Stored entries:
-- ==== Sys2Proof/Certificates/Slice0/Obligations.lean ====
section
/-! DEFINITION. The statements for the provers. Each docstring names the rules it formalises. -/

open Sys2Proof Sys2Proof.Machine

/-! ## Encodings -/

/-- For every admitted configuration and every instruction of the four spaces, the decoder reads back what the encoder
wrote (R101, R102, R106, R111 to R117). -/
def Obligations.DecodeOfEncodeIsTheInstruction : Prop :=
  ∀ (c : Config) (i : Instr), c.Wf → decode c (encode c i).1 (encode c i).2 = .ok i

/-- The other direction at the host port: a host word has one meaning, and no bit of it is dropped (R106). -/
def Obligations.HostWordIsTheEncodingOfItsInstruction : Prop :=
  ∀ (c : Config) (l : List Byte) (i : Instr), decode c .host l = .ok i → i.port = .host ∧ encodeBytes c i = l

/-- The words of section V6 of the test vectors decode to what they stand for: nine host words, three bus words with their
bytes least significant first (DESIGN CHOICE, log entry 8), and the four op bytes listed there as no operations are rejected
(R101, R106, R121(a)). -/
def Obligations.WordsOfTheVectorsDecode : Prop :=
  decode Config.default .host [0x00] = .ok .init ∧
  decode Config.default .host [0x01] = .ok .scan ∧
  decode Config.default .host [0x02] = .ok .identify ∧
  decode Config.default .host [0x03, 0xDE, 0xAD, 0xBE, 0xEF, 0x22] =
    .ok (.select #v[0xDE, 0xAD, 0xBE, 0xEF, 0x22]) ∧
  decode Config.default .host [0x04, 0x04, 0xFF, 0xFF, 0xFF, 0xFF, 0xFF, 0xFF, 0xDE, 0xAD, 0xBE, 0xEF] =
    .ok (.authenticate false 0x04 #v[0xFF, 0xFF, 0xFF, 0xFF, 0xFF, 0xFF] #v[0xDE, 0xAD, 0xBE, 0xEF]) ∧
  decode Config.default .host [0x0C, 0x07, 0xA0, 0xA1, 0xA2, 0xA3, 0xA4, 0xA5, 0x12, 0x34, 0x56, 0x78] =
    .ok (.authenticate true 0x07 #v[0xA0, 0xA1, 0xA2, 0xA3, 0xA4, 0xA5] #v[0x12, 0x34, 0x56, 0x78]) ∧
  decode Config.default .host [0x05] = .ok .deauthenticate ∧
  decode Config.default .host [0x06, 0x04] = .ok (.read 0x04) ∧
  decode Config.default .host [0x07, 0x04, 0x00, 0x01, 0x02, 0x03, 0x04, 0x05, 0x06, 0x07, 0x08, 0x09, 0x0A, 0x0B, 0x0C,
      0x0D, 0x0E, 0x0F] =
    .ok (.write 0x04 #v[0x00, 0x01, 0x02, 0x03, 0x04, 0x05, 0x06, 0x07, 0x08, 0x09, 0x0A, 0x0B, 0x0C, 0x0D, 0x0E, 0x0F]) ∧
  decode Config.default .bus (leBytes 3 0x1010C) = .ok (.wrreg 0x01 0x0C) ∧
  decode Config.default .bus (leBytes 3 0x00460) = .ok (.rdreg 0x04 0x60) ∧
  decode Config.default .bus (leBytes 3 0x10926) = .ok (.wrreg 0x09 0x26) ∧
  decode Config.default .host [0x08] = .error .illegalOp ∧
  decode Config.default .host [0x0D] = .error .illegalOp ∧
  decode Config.default .host [0x10] = .error .illegalOp ∧
  decode Config.default .host [0xFF] = .error .illegalOp

/-! ## Steps and acceptance -/

/-- A step takes the oldest offer and, when it decodes to an instruction, runs exactly that instruction. -/
def Obligations.StepRunsTheDecodedInstruction : Prop :=
  ∀ (s : State) (o : Offer) (rest : List Offer) (i : Instr),
    s.resetLine = false → s.inbox = o :: rest → decode s.cfg o.port o.bytes = .ok i →
    step s = exec i { s with inbox := rest }

/-- With nothing offered and no reset asked for, a step of a running engine is exactly one transaction, the one its place
names, with the oldest answer delivered or, where none is, with some answer (R16, R26, R350, decision D26; log entries 3 and
4); an engine at rest stays as it is; and as many steps as there are answers on the tape are the run over that tape. -/
def Obligations.StepGoesOnWithTheRunningOperation : Prop :=
  ∀ s : State, s.resetLine = false → s.inbox = [] →
    (∀ op k p a rest, s.seq = .run op k p → s.answers = a :: rest →
      step s = .next (transact { s with answers := rest } op k p a)) ∧
    (∀ op k p, s.seq = .run op k p → s.answers = [] →
      ∃ a, step s = .next (transact { s with fresh := s.fresh + 1 } op k p a)) ∧
    (s.running = false → step s = .next s) ∧
    steps s.answers.length s = .next s.resume

/-- A host op byte with a reserved bit set, or with the key bit set outside AUTHENTICATE, is refused: no transaction, no
change of the engine's state, `SEQ` as it was (R121(a)). -/
def Obligations.IllegalOpByteIsRefusedWithoutEffect : Prop :=
  ∀ (s : State) (b : Byte) (ops : List Byte) (rest : List Offer),
    s.resetLine = false → s.inbox = ⟨.host, b :: ops⟩ :: rest →
    (opReserved b ≠ 0 ∨ (opKey b = true ∧ opField b ≠ s.cfg.hostOp.authenticate)) →
    step s = .next { s with inbox := rest, reply := .turnedAway (.illegal .illegalOp) }

/-- R92, R121(b), R330: an operation presented while `SEQ` is not `IDLE` is refused with no effect; the reply names the bus
fault where one is latched. That a refusal is a next state with only the reply changed, the reply itself, and that a private
row is refused in the same way are the model's (log entries 15, 30 and 5). -/
def Obligations.BusyEngineRefusesWithoutEffect : Prop :=
  ∀ (i : Instr) (s : State), s.seq ≠ .idle →
    exec i s = .next { s with reply := .turnedAway (if s.busFault then .busFault else .busy) }

/-- R108: every instruction is accepted in IDLE, its `SEQ` is then `RUN(op, 0)` of its own operation, and the transaction
named by that place is the first of its trace; nothing has happened on the bus yet. (The private rows, among them the bus
words whose access R59, R71, R105 and R304 give the engine: log entry 5; the tape: log entry 3.) -/
def Obligations.AcceptedInstructionWaitsAtItsFirstTransaction : Prop :=
  ∀ (i : Instr) (s : State), s.Accepting → s.cfg.Wf → i.wellFormed s.cfg = true →
    ∃ (t : State) (p : Point), exec i s = .next t ∧ t.seq = .run i.op 0 p ∧
      request t i.op p = i.firstTransaction s.cfg ∧ t.events = s.events ∧ t.mem = s.mem ∧ t.reply = .nothing ∧
      t.answers = s.answers ∧ t.cfg = s.cfg

/-- R108: the operands an accepted operation carries are latched, byte 4 of the serial number not by AUTHENTICATE, and they
stay while it runs; the key is not kept beyond it (R300). That every other latch keeps its value is log entry 36. -/
def Obligations.OperandLatchesHoldTheOperands : Prop :=
  ∀ (s t : State), s.Accepting →
    (∀ sn, Reaches (.select sn) s t →
      t.sn = sn ∧ t.blk = s.blk ∧ t.keyB = s.keyB ∧ t.key = s.key ∧ t.data = s.data) ∧
    (∀ k b key uid, Reaches (.authenticate k b key uid) s t →
      t.keyB = k ∧ t.blk = b ∧ (t.running = true → t.key = key) ∧ (∀ j, j < 4 → byteAt t.sn j = byteAt uid j) ∧
      byteAt t.sn 4 = byteAt s.sn 4 ∧ t.data = s.data) ∧
    (∀ b, Reaches (.read b) s t →
      t.blk = b ∧ t.keyB = s.keyB ∧ t.key = s.key ∧ t.sn = s.sn ∧ t.data = s.data) ∧
    (∀ b d, Reaches (.write b d) s t →
      t.blk = b ∧ t.data = d ∧ t.keyB = s.keyB ∧ t.key = s.key ∧ t.sn = s.sn) ∧
    (∀ i, i ∈ [Instr.init, .scan, .identify, .deauthenticate] → Reaches i s t →
      t.blk = s.blk ∧ t.keyB = s.keyB ∧ t.key = s.key ∧ t.sn = s.sn ∧ t.data = s.data) ∧
    (∀ i, i.port ≠ .host → Reaches i s t →
      t.blk = s.blk ∧ t.keyB = s.keyB ∧ (i.op.takesKey = false → t.key = s.key) ∧ t.sn = s.sn ∧ t.data = s.data)

/-- R214: with `CFG.trackSession` true, which the spec does not define (U9), READ and WRITE stop by name; with a budget
of 0, which is no configuration (U15), the instructions that poll do. (Log entries 16 and 17.) -/
def Obligations.UnspecifiedConfigurationsStopByName : Prop :=
  (∀ (s : State) (b : Byte) (d : Bytes 16), s.Accepting → s.cfg.trackSession = true →
    exec (.read b) s = .refused .sessionTracking ∧ exec (.write b d) s = .refused .sessionTracking) ∧
  (∀ (s : State) (i : Instr), s.Accepting → s.cfg.budgetsOk = false → s.cfg.trackSession = false →
    i.port ∈ [Port.host, .frame] → i ≠ .init → i ≠ .deauthenticate → exec i s = .refused .zeroBudget)

/-! ## Reset and BusError -/

/-- State after engine reset: the values of R31 and R321, and UNINIT of R335. That the configuration is then the spec's
defaults is log entries 1 and 2, that the history is empty log entry 20. -/
def Obligations.ResetLeavesTheStatedValues : Prop :=
  State.reset.seq = .idle ∧ State.reset.busFault = false ∧ State.reset.txLen = 0 ∧ State.reset.rxLen = 0 ∧
  State.reset.rxBits = 0 ∧ State.reset.cnt = 0 ∧ State.reset.ghost = .uninit ∧ State.reset.trace = [] ∧
  State.reset.cfg = Config.default

/-- An engine reset asked for is taken whatever runs (R31, R320(a), R344): the stated registers take their reset values,
the fault latch is cleared, the ghost state is UNINIT (R335), and no transaction is made. -/
def Obligations.EngineResetFromEveryState : Prop :=
  ∀ s : State, s.resetLine = true →
    ∃ t : State, step s = .next t ∧ t.seq = .idle ∧ t.busFault = false ∧ t.txLen = 0 ∧ t.rxLen = 0 ∧ t.rxBits = 0 ∧
      t.cnt = 0 ∧ t.ghost = .uninit ∧ t.events = s.events ∧ t.mem = s.mem ∧ t.answers = s.answers ∧
      t.inbox = s.inbox ∧ t.cfg = s.cfg ∧ t.resetLine = false

/-- A failing transaction ends the running operation with BusError (R290): it is the last one made, the fault is latched,
the host receives its address and direction, and the registers that are no result registers keep their values (log entry
13), but for the key, which does not outlive its operation (R300). -/
def Obligations.FailingTransactionTakesBusError : Prop :=
  ∀ (s : State) (op : Op) (k : Nat) (p : Point) (rest : List Answer),
    s.seq = .run op k p → s.answers = .failed :: rest → s.resetLine = false → s.inbox = [] →
    ∃ t : State, step s = .next t ∧ t.seq = .fault ∧ t.busFault = true ∧
      t.reply = .busError (request s op p).addr (request s op p).dir ∧
      t.events = (request s op p).failure :: s.events ∧ t.answers = rest ∧
      (∀ a, a ≠ (request s op p).addr → t.written a = s.written a) ∧
      t.cfg = s.cfg ∧ t.txLen = s.txLen ∧ t.cnt = s.cnt ∧ t.irqV = s.irqV ∧ t.errV = s.errV ∧
      t.tmp = s.tmp ∧ t.blk = s.blk ∧ t.keyB = s.keyB ∧ t.sn = s.sn ∧ t.data = s.data ∧
      (op.takesKey = false → t.key = s.key ∧ t.txBuf = s.txBuf) ∧
      (∀ j, j < 2 ∨ 8 ≤ j → byteAt t.txBuf j = byteAt s.txBuf j)

/-- R27, R292: the latch is set when a transaction fails, stays set through every step but an engine reset, and while it is
set `SEQ = FAULT`, no transaction is made and every operation is refused. The form of the refusal, and that the private rows
are refused too, are the model's (log entries 15 and 5). -/
def Obligations.BusFaultLatchIsSticky : Prop :=
  (∀ s : State, s.running = true → (tick s .failed).busFault = true ∧ (tick s .failed).seq = .fault) ∧
  (∀ s t : State, s.Inv → s.busFault = true → s.resetLine = false → step s = .next t →
    t.busFault = true ∧ t.seq = .fault ∧ t.events = s.events) ∧
  (∀ s : State, s.Inv → s.busFault = true → s.seq = .fault) ∧
  (∀ (i : Instr) (s : State), s.busFault = true → exec i s = .next { s with reply := .turnedAway .busFault }) ∧
  (∀ s t : State, s.resetLine = true → step s = .next t → t.busFault = false)

/-! ## Invariants of every step -/

/-- The state after reset satisfies the invariant. -/
def Obligations.ResetSatisfiesTheInvariant : Prop := State.reset.Inv

/-- Every step keeps the invariant (R21, R26, R27): the ranges of the lengths and the bit count, the fault latch set
exactly in FAULT, the register space canonical, and a consistent place in the micro-sequence. -/
def Obligations.EveryStepKeepsTheInvariant : Prop :=
  ∀ s t : State, s.Inv → step s = .next t → t.Inv

/-- The register space as written is at every moment exactly what the history says (R73, R95). -/
def Obligations.EveryStepKeepsTheRegisterSpaceEqualToItsHistory : Prop :=
  ∀ s t : State, s.mem = Memory.replay s.events → step s = .next t → t.mem = Memory.replay t.events

/-- Configuration, and what waits outside the engine, is changed by no instruction and no run of one (R28(a), R321); the
answers a run consumes are as many as the transactions it makes. -/
def Obligations.NoInstructionChangesTheConfiguration : Prop :=
  ∀ (i : Instr) (s t : State), Reaches i s t →
    t.cfg = s.cfg ∧ t.inbox = s.inbox ∧ t.resetLine = s.resetLine ∧
    ∃ used new, s.answers = used ++ t.answers ∧ t.events = new ++ s.events ∧ new.length = used.length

→ **WHAT THE TASK ASKS**
Repeat, word for word, the lines from the start of the records to the line that contains "## Encodings -/", both of them included, and no others.

→ **ANSWER TO THIS EXERCISE**
-- ==== Sys2Proof/Certificates/Slice0/Obligations.lean ====
section
/-! DEFINITION. The statements for the provers. Each docstring names the rules it formalises. -/

open Sys2Proof Sys2Proof.Machine

/-! ## Encodings -/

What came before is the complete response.